I'm Only a Man is the third album released by the post-hardcore band Emery.

Release
Emery debuted some tracks from I'm Only a Man while touring with Underoath in summer 2007, and on July 29, 2007, they released "The Party Song," which was followed by "Rock-N-Rule" on August 16, "After the Devil Beats His Wife" on September 17, and "Don't Bore Us, Get to the Chorus" on September 24, 2007. Four days later the album was leaked onto the internet in its entirety.

Style changes
Emery's style shifted even further from their debut than had The Question.

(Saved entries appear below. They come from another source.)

-- ==== Sys2Proof/Laws/SymCodec.lean ====
section
/-! SUPPORT. ENCSYM and DECSYM (45_symcodec.md): the loop of R230 writes `enc` (R231), the loop of R240 appends what `walk` emits (R241)
and sets RESID to the residual flag, and neither runs for ever. -/

namespace Sys2Proof.Machine

theorem tableWrite_append {α : Type} [DecidableEq α] (d : α) (m : Table α) (i : Nat) (a b : List α) :
    tableWrite d m i (a ++ b) = tableWrite d (tableWrite d m i a) (i + a.length) b := by
  induction a generalizing m i with
  | nil => rfl
  | cons x a ih =>
    rw [List.cons_append, tableWrite, ih, tableWrite, List.length_cons, show i + 1 + a.length = i + (a.length + 1) by omega]

/-- The loop of ENCSYM (R230) on bytes that all have codes and fit: it writes the concatenation of the codes (R231). -/
theorem encodeFrom_ok (x : List Byte) (i L : Nat) (s : State) (hc : ∀ b ∈ x, codeLenAt s b.toNat ≠ 0)
    (hl : L + (encOf (fun b => codeAt s b.toNat) x).length ≤ s.cfg.bitsCap) :
    encodeFrom x i L s = .ok { writeBits s L (encOf (fun b => codeAt s b.toNat) x) with
      bitLen := word (L + (encOf (fun b => codeAt s b.toNat) x).length), bitsv := true } := by
  induction x generalizing i L s with
  | nil => rfl
  | cons b x ih =>
    have he : encOf (fun b => codeAt s b.toNat) (b :: x) = codeAt s b.toNat ++ encOf (fun b => codeAt s b.toNat) x := rfl
    have hlen := codeAt_length s b.toNat
    rw [he, List.length_append] at hl
    rw [encodeFrom, if_neg (hc b (by simp)), if_neg (by rw [← hlen]; omega)]
    rw [ih (i + 1) _ (writeBits s L (codeAt s b.toNat)) (fun c h => hc c (by simp [h])) (by rw [← hlen]; show _ + (encOf (fun b => codeAt s b.toNat) x).length ≤ s.cfg.bitsCap; omega)]
    show Res.ok { writeBits (writeBits s L (codeAt s b.toNat)) _ (encOf (fun b => codeAt s b.toNat) x) with
      bitLen := word (_ + (encOf (fun b => codeAt s b.toNat) x).length), bitsv := true } = _
    rw [he, List.length_append, ← hlen, Nat.add_assoc]
    simp only [writeBits, tableWrite_append]

/-- The loop of ENCSYM (R230, R232, R233) up to the first byte it faults at. -/
theorem encodeFrom_prefix (x y : List Byte) (i L : Nat) (s : State) (hc : ∀ b ∈ x, codeLenAt s b.toNat ≠ 0)
    (hl : L + (encOf (fun b => codeAt s b.toNat) x).length ≤ s.cfg.bitsCap) :
    encodeFrom (x ++ y) i L s =
      encodeFrom y (i + x.length) (L + (encOf (fun b => codeAt s b.toNat) x).length)
        (writeBits s L (encOf (fun b => codeAt s b.toNat) x)) := by
  induction x generalizing i L s with
  | nil => rfl
  | cons b x ih =>
    have he : encOf (fun b => codeAt s b.toNat) (b :: x) = codeAt s b.toNat ++ encOf (fun b => codeAt s b.toNat) x := rfl
    have hlen := codeAt_length s b.toNat
    rw [he, List.length_append] at hl
    rw [List.cons_append, encodeFrom, if_neg (hc b (by simp)), if_neg (by rw [← hlen]; omega)]
    rw [ih (i + 1) _ (writeBits s L (codeAt s b.toNat)) (fun c h => hc c (by simp [h])) (by rw [← hlen]; show _ + (encOf (fun b => codeAt s b.toNat) x).length ≤ s.cfg.bitsCap; omega)]
    show encodeFrom y _ (_ + (encOf (fun b => codeAt s b.toNat) x).length)
      (writeBits (writeBits s L (codeAt s b.toNat)) _ (encOf (fun b => codeAt s b.toNat) x)) = _
    rw [he, List.length_append, ← hlen, Nat.add_assoc L, List.length_cons, show i + 1 + x.length = i + (x.length + 1) by omega]
    simp only [writeBits, tableWrite_append]

/-- The loop of ENCSYM changes BITS, BITLEN and BITSV only, where it does not raise; it never runs for ever; where it raises, BITS alone. -/
theorem encodeFrom_frame (x : List Byte) (i L : Nat) (s : State) (hL : L ≤ s.cfg.bitsCap) :
    (∀ t, encodeFrom x i L s = .ok t →
      t = { s with bits := t.bits, bitLen := t.bitLen, bitsv := true } ∧ ∃ l ≤ s.cfg.bitsCap, t.bitLen = word l) ∧
    (∀ c w t, encodeFrom x i L s = .raise c w t → t = { s with bits := t.bits }) ∧
    encodeFrom x i L s ≠ .endless ∧
    (tableWf false s.bits → (encodeFrom x i L s).Keeps fun t => tableWf false t.bits) := by
  induction x generalizing i L s with
  | nil =>
    refine ⟨fun t h => ?_, fun c w t h => by simp [encodeFrom] at h, by simp [encodeFrom], fun h => Res.keeps_ok h⟩
    simp only [encodeFrom, Res.ok.injEq] at h
    subst h; exact ⟨rfl, L, hL, rfl⟩
  | cons b x ih =>
    rw [encodeFrom]
    split
    · refine ⟨fun t h => by simp at h, fun c w t h => ?_, by simp, fun h => Res.keeps_raise h⟩
      simp at h; rw [← h.2.2]
    · split
      · refine ⟨fun t h => by simp [raiseCapacity] at h, fun c w t h => ?_, by simp [raiseCapacity], fun h => Res.keeps_raise h⟩
        simp [raiseCapacity] at h; rw [← h.2.2]
      · obtain ⟨h1, h2, h3, h4⟩ := ih (i + 1) (L + (codeLenAt s b.toNat).toNat) (writeBits s L (codeAt s b.toNat))
          (by show _ ≤ s.cfg.bitsCap; omega)
        refine ⟨fun t h => ?_, fun c w t h => ?_, h3, fun h => h4 (tableWf_write false h _ _)⟩
        · obtain ⟨ht, l⟩ := h1 t h
          exact ⟨ht, l⟩
        · exact h2 c w t h

/-- The tree read at an index is one, whatever the depth. -/
theorem treeOf_unique {t : Table Node} {f g i : Nat} {A B : Tree} (ha : treeOf t f i = some A) (hb : treeOf t g i = some B) :
    A = B := by
  have h1 := treeOf_mono ha (Nat.le_max_left f g)
  have h2 := treeOf_mono hb (Nat.le_max_right f g)
  rw [h1] at h2; exact Option.some.inj h2

/-- The loop of DECSYM (R240) at the subtree `u` of an internal root appends what `go` emits (R241) and sets RESID to the residual
flag. A subtree below the root is smaller, so its index is not the root's. -/
theorem decodeBits_internal {T : Tree} (hi : T.isInternal = true) (B : List Bool) {s : State} (hT : stateTree s = some T)
    {p : NodeIx} {U : Tree} {f : Nat} (hU : treeOf s.node f p.toNat = some U) (hui : U.isInternal = true) {moved : Bool}
    (hm : moved = true → U.size < T.size) (hr : moved = false → p = s.root) :
    decodeBits B p s = (appendAll (walkFrom T U moved B).1 s).andThen fun t => .ok { t with resid := (walkFrom T U moved B).2 } := by
  induction B generalizing s p U f moved with
  | nil =>
    have : decide (p ≠ s.root) = moved := by
      cases moved with
      | false => simp [hr rfl]
      | true =>
        rw [decide_eq_true_eq]
        intro e
        rw [e] at hU
        have := hm rfl
        rw [treeOf_unique hU hT] at this; omega
    rw [decodeBits, walkFrom, this]; rfl
  | cons b B ih =>
    have hT' := hT
    rw [stateTree, show walkDepth = 511 + 1 from rfl] at hT'
    rcases treeOf_cases hT' with ⟨w, c, hn, rfl⟩ | ⟨w, l, r, A, A', hn, -, -, hTe⟩
    · simp [Tree.isInternal] at hi
    obtain ⟨f, rfl⟩ : ∃ f', f = f' + 1 := by
      cases f with
      | zero => simp [treeOf] at hU
      | succ f => exact ⟨f, rfl⟩
    have hle : U.size ≤ T.size := by
      cases moved with
      | true => exact Nat.le_of_lt (hm rfl)
      | false => rw [hr rfl] at hU; rw [treeOf_unique hU hT]
    rcases treeOf_cases hU with ⟨wu, c, hnu, rfl⟩ | ⟨wu, lu, ru, UL, UR, hnu, hul, hur, rfl⟩
    · simp [Tree.isInternal] at hui
    rw [decodeBits, show nodeAt s s.root.toNat = _ from hn]
    simp only
    rw [show nodeAt s p.toNat = _ from hnu]
    obtain ⟨V, hV, hVe, hVs⟩ : ∃ V, treeOf s.node f (childOf (.internal wu lu ru) b).toNat = some V ∧
        (if b then UR else UL) = V ∧ V.size < T.size := by
      simp only [Tree.size] at hle
      cases b
      · exact ⟨UL, hul, rfl, by omega⟩
      · exact ⟨UR, hur, rfl, by omega⟩
    obtain ⟨g, rfl⟩ : ∃ g, f = g + 1 := by
      cases f with
      | zero => simp [treeOf] at hV
      | succ g => exact ⟨g, rfl⟩
    rw [walkFrom]
    simp only [hVe]
    rcases treeOf_cases hV with ⟨wv, c, hnv, rfl⟩ | ⟨wv, lv, rv, VL, VR, hnv, hvl, hvr, rfl⟩
    · rw [show nodeAt s (childOf (.internal wu lu ru) b).toNat = _ from hnv]
      simp only
      rw [appendAll, andThen_assoc]
      cases ho : outAppend c s with
      | ok t =>
        have ht := (outAppend_eq_ok.1 ho).2
        have hTt : stateTree t = some T := by rw [ht]; exact hT
        have hrt : s.root = t.root := by rw [ht]
        rw [ok_andThen, ok_andThen, hrt]
        exact ih hTt (f := walkDepth) hTt hi (by simp) (fun _ => rfl)
      | raise c i t => rfl
      | endless => rfl
    · rw [show nodeAt s (childOf (.internal wu lu ru) b).toNat = _ from hnv]
      simp only
      exact ih hT hV rfl (fun _ => hVs) (by simp)

/-- With a leaf at the root the loop of DECSYM emits its symbol for each bit and leaves nothing over (R242, R243). -/
theorem decodeBits_leaf {s : State} {w : Word} {c : Byte} (hn : nodeAt s s.root.toNat = .leaf w c) (B : List Bool) :
    decodeBits B s.root s = (appendAll (B.map fun _ => c) s).andThen fun t => .ok { t with resid := false } := by
  induction B generalizing s with
  | nil => rw [decodeBits]; simp [appendAll]
  | cons b B ih =>
    rw [decodeBits, hn, List.map_cons, appendAll, andThen_assoc]
    simp only
    cases ho : outAppend c s with
    | ok t =>
      have ht := (outAppend_eq_ok.1 ho).2
      have hrt : s.root = t.root := by rw [ht]
      have hnt : nodeAt t t.root.toNat = .leaf w c := by rw [← hrt, ← hn, ht]; rfl
      rw [ok_andThen, ok_andThen, hrt, ih hnt]
    | raise c i t => rfl
    | endless => rfl

/-- DECSYM's loop (R240 to R243): it appends what the walk of the tree emits and sets RESID to the residual flag. -/
theorem decodeBits_eq {s : State} {T : Tree} (hT : stateTree s = some T) (B : List Bool) :
    decodeBits B s.root s = (appendAll (T.walk B).1 s).andThen fun t => .ok { t with resid := (T.walk B).2 } := by
  have hT' := hT
  rw [stateTree, show walkDepth = 511 + 1 from rfl] at hT'
  rcases treeOf_cases hT' with ⟨w, c, hn, rfl⟩ | ⟨w, l, r, A, A', hn, -, -, rfl⟩
  · exact decodeBits_leaf hn B
  · exact decodeBits_internal rfl B hT (f := walkDepth) hT rfl (by simp) (fun _ => rfl)

/-- The loop of DECSYM changes OUT, OUT_LEN and RESID only, whatever the tree, and never runs for ever. -/
theorem decodeBits_frame (B : List Bool) (p : NodeIx) (s : State) :
    (decodeBits B p s).Keeps (fun t => t = { s with outBuf := t.outBuf, outLen := t.outLen, resid := t.resid }) ∧
      decodeBits B p s ≠ .endless := by
  induction B generalizing s p with
  | nil => exact ⟨Res.keeps_ok rfl, by simp [decodeBits]⟩
  | cons b B ih =>
    have step : ∀ (c : Byte) (q : NodeIx),
        ((outAppend c s).andThen (decodeBits B q)).Keeps
          (fun t => t = { s with outBuf := t.outBuf, outLen := t.outLen, resid := t.resid }) ∧
        (outAppend c s).andThen (decodeBits B q) ≠ .endless := by
      intro c q
      unfold outAppend
      split_ifs with h
      · exact ⟨Res.keeps_raise rfl, by simp [raiseCapacity]⟩
      · rw [ok_andThen]
        obtain ⟨h1, h2⟩ := ih q { s with outBuf := tableSet 0 s.outBuf s.outLen.toNat c, outLen := s.outLen + 1 }
        exact ⟨⟨fun t ht => h1.1 t ht, fun c' i t ht => h1.2 c' i t ht⟩, h2⟩
    rw [decodeBits]
    split
    · exact step _ _
    · split
      · exact step _ _
      · exact ih _ _

end Sys2Proof.Machine
end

The sound of I'm Only a Man is much more accessible and less aggressive than their past records.

Due to bassist Joel Green's departure from Emery prior to the making of I'm Only a Man, guitarist Matt Carter decided to maintain simple guitar parts in comparison to prior releases, instead having the album rely mainly on the bass and keyboard to be the musical focus.

Track listing

 Bonus DVD
 Documentary
 Take Action Tour: Lawrence, KS. March 10, 2007
 1. The Ponytail Parades
 2. The Movie Song
 3. Walls
 4. Playing with Fire
 5. Rock-N-Rule
 6. In a Win, Win Situation
 7. So Cold I Could See My Breath
 8. Studying Politics
 Acoustic Tour: Lawrence, KS. July 19, 2007
 1. Listening to Freddie Mercury
 2. Fractions
 3. Don't Bore Us, Get to the Chorus
 4. The Ponytail Parades
 5. What Makes a Man a Man
 6. Anne Marie
 7. World Away
 8. Playing with Fire
 9. As Your Voice Fades
 10. In a Win, Win Situation
 11. Studying Politics
 12. White Christmas
 13. Walls

Personnel
Credits adapted from AllMusic:

Emery
Toby Morrell – co-lead vocals
Josh Head – unclean vocals, keyboards, synthesizers, programming, piano
Matt Carter – lead guitar, bass, backing vocals
Devin Shelton – rhythm guitar, co-lead vocals
Dave Powell – drums

Production
Ryan Boesh – engineer, mixing, producer
Matt Carter – engineer, mixing, producer
Troy Glessner – mastering
Dan Korneff – mixing
J.R. McNeely – mixing
Ryan Clark – design
Jerad Knudson – photography

I’m Only A Man - Studio Update and Live Version (2020-2021)
In 2020, Emery completely re-recorded, remixed and remastered the whole album from scratch and released it exclusively on vinyl as I'm Only a Man (Studio Update).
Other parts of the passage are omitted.